Essentially, it is a wrapper around the ArtifactBuilder API,
so you can find details about the options in the reference for the ArtifactBuilder API.
Examples#
The examples in this section are based on furiosa-llm build command and the Llama 3.1 8B model.
You can also implement the same examples using the ArtifactBuilder API.
Basic Examples#
Below is a basic example of building a model artifact using the furiosa-llm build command.
The first argument can be a Hugging Face model ID or a local path.
A local path should start with . or / and should point to a directory
containing a Hugging Face Transformers model or a quantized model by Furiosa-LLM.
The second argument is the output path where the model artifact will be saved.
The following command doesn’t have any options, so the model artifact will be built with the default options.
You can find the default options by running furiosa-llm build --help.
furiosa-llm build meta-llama/Llama-3.1-8B-Instruct \
/path_to/artifact
Specifying Context Length#
The --max-seq-len-to-capture option specifies the maximum sequence length supported by the Furiosa-LLM engine.
You can adjust this value according to your model and use case, as it affects how the model is optimized.
furiosa-llm build meta-llama/Llama-3.1-8B-Instruct \
/path_to/artifact \
--max-seq-len-to-capture 4096
Specifying Buckets#
Furiosa-LLM utilizes buckets to optimize models for varying sequence lengths.
The --prefill-buckets BUCKET_SIZE and --decode-buckets BUCKET_SIZE
options specify a comma-separated list of bucket sizes for prefill and decode phases, respectively.
-pb and -db are the short options for --prefill-buckets and --decode-buckets, respectively.
The prefill bucket size is used during the input prompt processing phase, while the decode bucket size is used during the text-generation phase.
Each bucket is defined as a tuple of batch size and sequence length, specified as BATCH_SIZE,SEQ_LEN.
You can specify multiple bucket sizes for the prefill and decode phases as follows:
furiosa-llm build meta-llama/Llama-3.1-8B-Instruct \
/path_to/artifact \
-pb 1,512 \
-pb 1,1024 \
-db 4,1024 \
-db 4,2048
The above example specifies two prefill buckets: 1,512 and 1,1024, and two decode buckets: 4,1024 and 4,2048.
This means that the model can process up to 1024 tokens in input prompts in a single batch,
and generate up to 2048 tokens in 4 batches.
Tip
We highly recommend using a batch size of 1 for prefill buckets. For decode buckets, use larger batch sizes to improve utilization—preferably powers of two, such as 2, 4, or 8. This is because the prefill phase typically saturates compute capacity even with small batches, whereas the decode phase suffers from low compute efficiency, as it generates only one token per request.
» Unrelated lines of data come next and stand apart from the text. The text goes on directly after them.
-- ==== Sys2Proof/Machine/State.lean ====
section
/-!
DEFINITION. The state of one package: everything spec/ gives the machine, as plain data.
INVENTORY.md lists each field with the rule that names it and its reset value.
-/

namespace Sys2Proof.Machine

open Sys2Proof

/-- An address register (04 R115). -/
structure AReg where
  addr   : Word := 0#64
  stride : Word := 0#64
  lvl    : BitVec 3 := 0#3
  deriving DecidableEq, Repr

/-- Kind of a loop level (04 R111). -/
inductive LoopKind | loop | replay
  deriving DecidableEq, Repr

/-- One active level of the loop unit (04 R111, R112, R117). -/
structure LoopLevel where
  kind  : LoopKind
  /-- LOOP: remaining count; REPLAY: the trip count N -/
  count : Nat
  start : Nat
  exit  : Nat
  /-- REPLAY: the stage count S -/
  stages : Nat := 1
  /-- REPLAY: the pass number k -/
  pass  : Nat := 0
  deriving DecidableEq, Repr

/-- Where a register result lands: a physical register (02 R35, 04 R119). -/
inductive Dest
  | x (n : Nat)
  | v (n : Nat)
  | p (n : Nat)
  | a (n : Nat)
  /-- flags only -/
  | none
  deriving DecidableEq, Repr

/-- The value of a result; masks say which lanes or parts are written (02 R43). -/
inductive Val
  | word (w : Word)
  | lanes (mask : Pred) (v : VReg)
  | bits (mask : Pred) (v : Pred)
  | areg (addr : Option Word) (stride : Option Word) (lvl : Option (BitVec 3))
  /-- not known yet: the data of a load, an atomic or a pop that has not been performed -/
  | pending
  deriving DecidableEq, Repr

/-- A register result in flight (02 R35, R36; 14 R337). -/
structure InFlight where
  /-- number of the operation within its context, in issue order -/
  id    : Nat
  dest  : Dest
  /-- the cycle of its issue plus the stated latency -/
  due   : Nat
  /-- the result is not ready by its due cycle, so the destination is interlocked -/
  late  : Bool := false
  /-- earliest cycle in which the result can be written -/
  ready : Nat
  val   : Val
  flags : BitVec 8 := 0#8
  /-- a poisoned value: the destination becomes poisoned (14 R345) -/
  poisoned : Bool := false
  /-- the pop of an entry that was not ready: queue, entry counted from the head, pop plus 32 × lane mask -/
  pop   : Option (Nat × Nat × Nat) := none
  deriving DecidableEq, Repr

/-- One entry of a dispatch table (05 R132). -/
structure Bucket where
  cap : Nat := 0
  pc  : Nat := 0
  deriving DecidableEq, Repr

/-- One PIN window (08 R198). -/
structure PinWin where
  isOpen : Bool := false
  start  : Word := 0#64
  len    : Word := 0#64
  mask   : Word := 0#64
  /-- the place of the window among those opened on the die -/
  age    : Nat := 0
  /-- lines fetched or skipped so far -/
  next   : Nat := 0
  deriving DecidableEq, Repr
Using Parallelism for Large Models#
To serve large models efficiently, model parallelism is required to distribute the model across multiple NPUs. Furiosa-LLM supports 3D parallelism, which includes tensor parallelism, pipeline parallelism, and data parallelism.
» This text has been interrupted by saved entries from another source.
/-- The cycle in which a pending result is ready when its value comes in cycle `at_`: a padded one in time, a late one
after its due cycle, a pop with its entry (02 R35, R36; 06 R158). -/
def readyAt (r : InFlight) (at_ : Nat) : Nat :=
  if r.pop.isSome then max r.ready at_ else if r.late then max r.ready (max at_ (r.due + 1)) else r.ready

/-- Give a pending result its value, at cycle `at_` (02 R35); a pop whose entry is ready in time is padded from then on
(06 R158). -/
def giveResult (c id at_ : Nat) (v : Val) (fl : BitVec 8) (bad : Bool) (s : State) : State :=
  modArch c (fun a => { a with inflight := a.inflight.map fun r =>
    if r.id = id then
      { r with val := v, flags := r.flags ||| fl, ready := readyAt r at_, poisoned := bad
               late := if r.pop.isSome then decide (r.due < readyAt r at_) else r.late }
    else r }) s

/-! Which entry may be performed -/

/-- The bytes of two lists of segments overlap. -/
def overlap (a b : List Seg) : Bool :=
  a.any fun g => b.any fun h => decide (g.pa < h.pa + h.len) && decide (h.pa < g.pa + g.len)

def isMarker : LsKind → Bool | .qalign | .fence | .resolved => true | _ => false

def isCommit : LsKind → Bool | .commit _ => true | _ => false

/-- The kinds that a bank's ALU performs. -/
def isAtomic : LsKind → Bool | .atomic .. | .ared .. | .join => true | _ => false

/-- The markers before an entry let it pass (09 R228, R229, R240): `seen` are the accesses before each marker. -/
def markersPass (inL inS : Bool) : List LsEntry → List LsEntry → Bool
  | _, [] => true
  | seen, m :: rest =>
    (match m.kind with
      | .qalign => (!inL || seen.all fun e => !e.inS) && (!inS || seen.all fun e => !e.inL)
      | .fence => seen.isEmpty
      | .resolved => seen.all fun e => !isCommit e.kind
      | _ => true) && markersPass inL inS (if isMarker m.kind then seen else m :: seen) rest

/-- Entry e may be performed now behind the entries `before` (09 R225, R240). -/
def mayPerform (before : List LsEntry) (e : LsEntry) : Bool :=
  let acc := before.filter fun b => !isMarker b.kind
  let mine := acc.filter fun b => (b.inL && e.inL) || (b.inS && e.inS)
  markersPass e.inL e.inS [] before &&
  (!isCommit e.kind || acc.all fun b => !isCommit b.kind) &&
  (if e.inL && e.inS then acc.isEmpty
   else if e.strong then mine.isEmpty
   else mine.all fun b => !b.strong && !overlap b.segs e.segs)

/-! Performing -/

/-- The parts of segments in an aligned block of addresses, each with its offset among the bytes of the segments. -/
def inBlock (lo hi : Nat) : Nat → List Seg → List (Nat × Seg)
  | _, [] => []
  | off, g :: gs =>
    let a := max g.pa lo
    let b := min (g.pa + g.len) hi
    if a < b then (off + (a - g.pa), ⟨a, b - a, g.va + (a - g.pa), g.okey⟩) :: inBlock lo hi (off + g.len) gs
    else inBlock lo hi (off + g.len) gs

/-- The address of byte off of segments. -/
def placeAt : List Seg → Nat → Nat
  | [], _ => 0
  | g :: gs, off => if off < g.len then g.pa + off else placeAt gs (off - g.len)

/-- A piece of a weak access: what it does in the aligned block of at least 4 and at least len bytes that holds its byte
off (09 R223). -/
def pieceOf (segs : List Seg) (off len : Nat) : List (Nat × Seg) :=
  let size := ([4, 8, 16, 32, 64, 128, 256, 512].find? fun k => decide (len ≤ k)).getD 512
  let lo := placeAt segs off / size * size
  inBlock lo (lo + size) 0 segs

/-- The bytes of a run among the bytes of segments that contain it. -/
def bytesAt : List Seg → List Byte → Seg → Option (List Byte)
  | [], _, _ => none
  | h :: hs, bs, g =>
    if h.pa ≤ g.pa && g.pa + g.len ≤ h.pa + h.len then some ((bs.drop (g.pa - h.pa)).take g.len)
    else bytesAt hs (bs.drop h.len) g

def totalLen (segs : List Seg) : Nat := segs.foldl (fun n g => n + g.len) 0

/-- Lanes of a vector load from the bytes of its active lanes in order (04 R90; 08 R188). -/
def lanesFrom (esz : Nat) (mask : Pred) (bs : List Byte) : VReg :=
  ((List.range 128).foldl (fun (st : VReg × List Byte) l =>
    if bit mask l then (BitVec.ofNat 32 (natOf (st.2.take esz)) :: st.1, st.2.drop esz) else (0#32 :: st.1, st.2))
    ([], bs)).1.reverse

def esize (f : Fmt) : Nat := widthOf f / 8

/-- New value of a returning atomic (08 R214): operation 0 to 8 on size bytes. -/
def atomicNew (op : Nat) (sz : Nat) (old b cmp : Nat) : Nat × BitVec 8 :=
  let w := 8 * sz
  match op with
  | 0 => ((old + b) % 2 ^ w, 0#8)
  | 1 => (old &&& b, 0#8)
  | 2 => (old ||| b, 0#8)
  | 3 => (old ^^^ b, 0#8)
  | 4 => (if signedN w old ≤ signedN w b then old else b, 0#8)
  | 5 => (if signedN w old ≤ signedN w b then b else old, 0#8)
  | 6 => (b, 0#8)
  | 7 => (if old = cmp then b else old, 0#8)
  | _ => addR ffF32 (fxOf ffF32 old) (fxOf ffF32 b) .rne 0

/-- An arrival on a barrier word by an operation of a context (08 R193): the bit changes only when COUNT reaches TARGET.
A poisoned word keeps its poison, and 0x18 is delivered (14 R345). -/
def arriveBarrier (c lvl : Nat) (p : Path) (op : Nat) (pa va okey : Nat) (s : State) : State :=
  let d := dieOf c
  match poisonIn (getDie s d) pa 4 with
  | some _ => deliver c lvl 0x18 0 (BitVec.ofNat 64 va) s
  | none =>
    let w := natOf (peek s d pa 4)
    let count := (w % 65536 + 1) % 65536
    modDie d (exposeAll op) (writeAs (count == w / 65536) d p op pa okey 0 false (bytesOf 4 (w / 65536 * 65536 + count)) s)

/-- The number of an operation of a context among all writes of the die; its directed delivery has the next (08 R217). -/
def opNum (c id : Nat) : Nat := 2 * (id * 65536 + c)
The --tensor-parallel-size PE_NUM option specifies the number of PEs (Processing Elements) to use for tensor parallelism.
Note that we use the number of PEs as the unit of tensor parallelism because a single RNGD contains 8 partitionable PEs.
The degree of tensor parallelism must be a power of two, starting from 1 (e.g., 1, 2, 4, 8, etc.). We recommend using 1, 4, or 8 as the tensor parallelism size. For example, a value of 1 or 4 is recommended for BERT models, while 4 or 8 is recommended for Llama models.
furiosa-llm build meta-llama/Llama-3.1-8B-Instruct \
/path_to/artifact \
--tensor-parallel-size 8
The --pipeline-parallel-size DEVICE_NUM option specifies the number of devices across which the model should be partitioned for pipeline parallelism.
For example, if you have 4 devices and want to use all of them for pipeline parallelism,
you can specify --pipeline-parallel-size 4.
furiosa-llm build meta-llama/Llama-3.1-8B-Instruct \
/path_to/artifact \
--pipeline-parallel-size 4 \
--tensor-parallel-size 8
Note
Note that the --pipeline-parallel-size option can be overriden at model load time.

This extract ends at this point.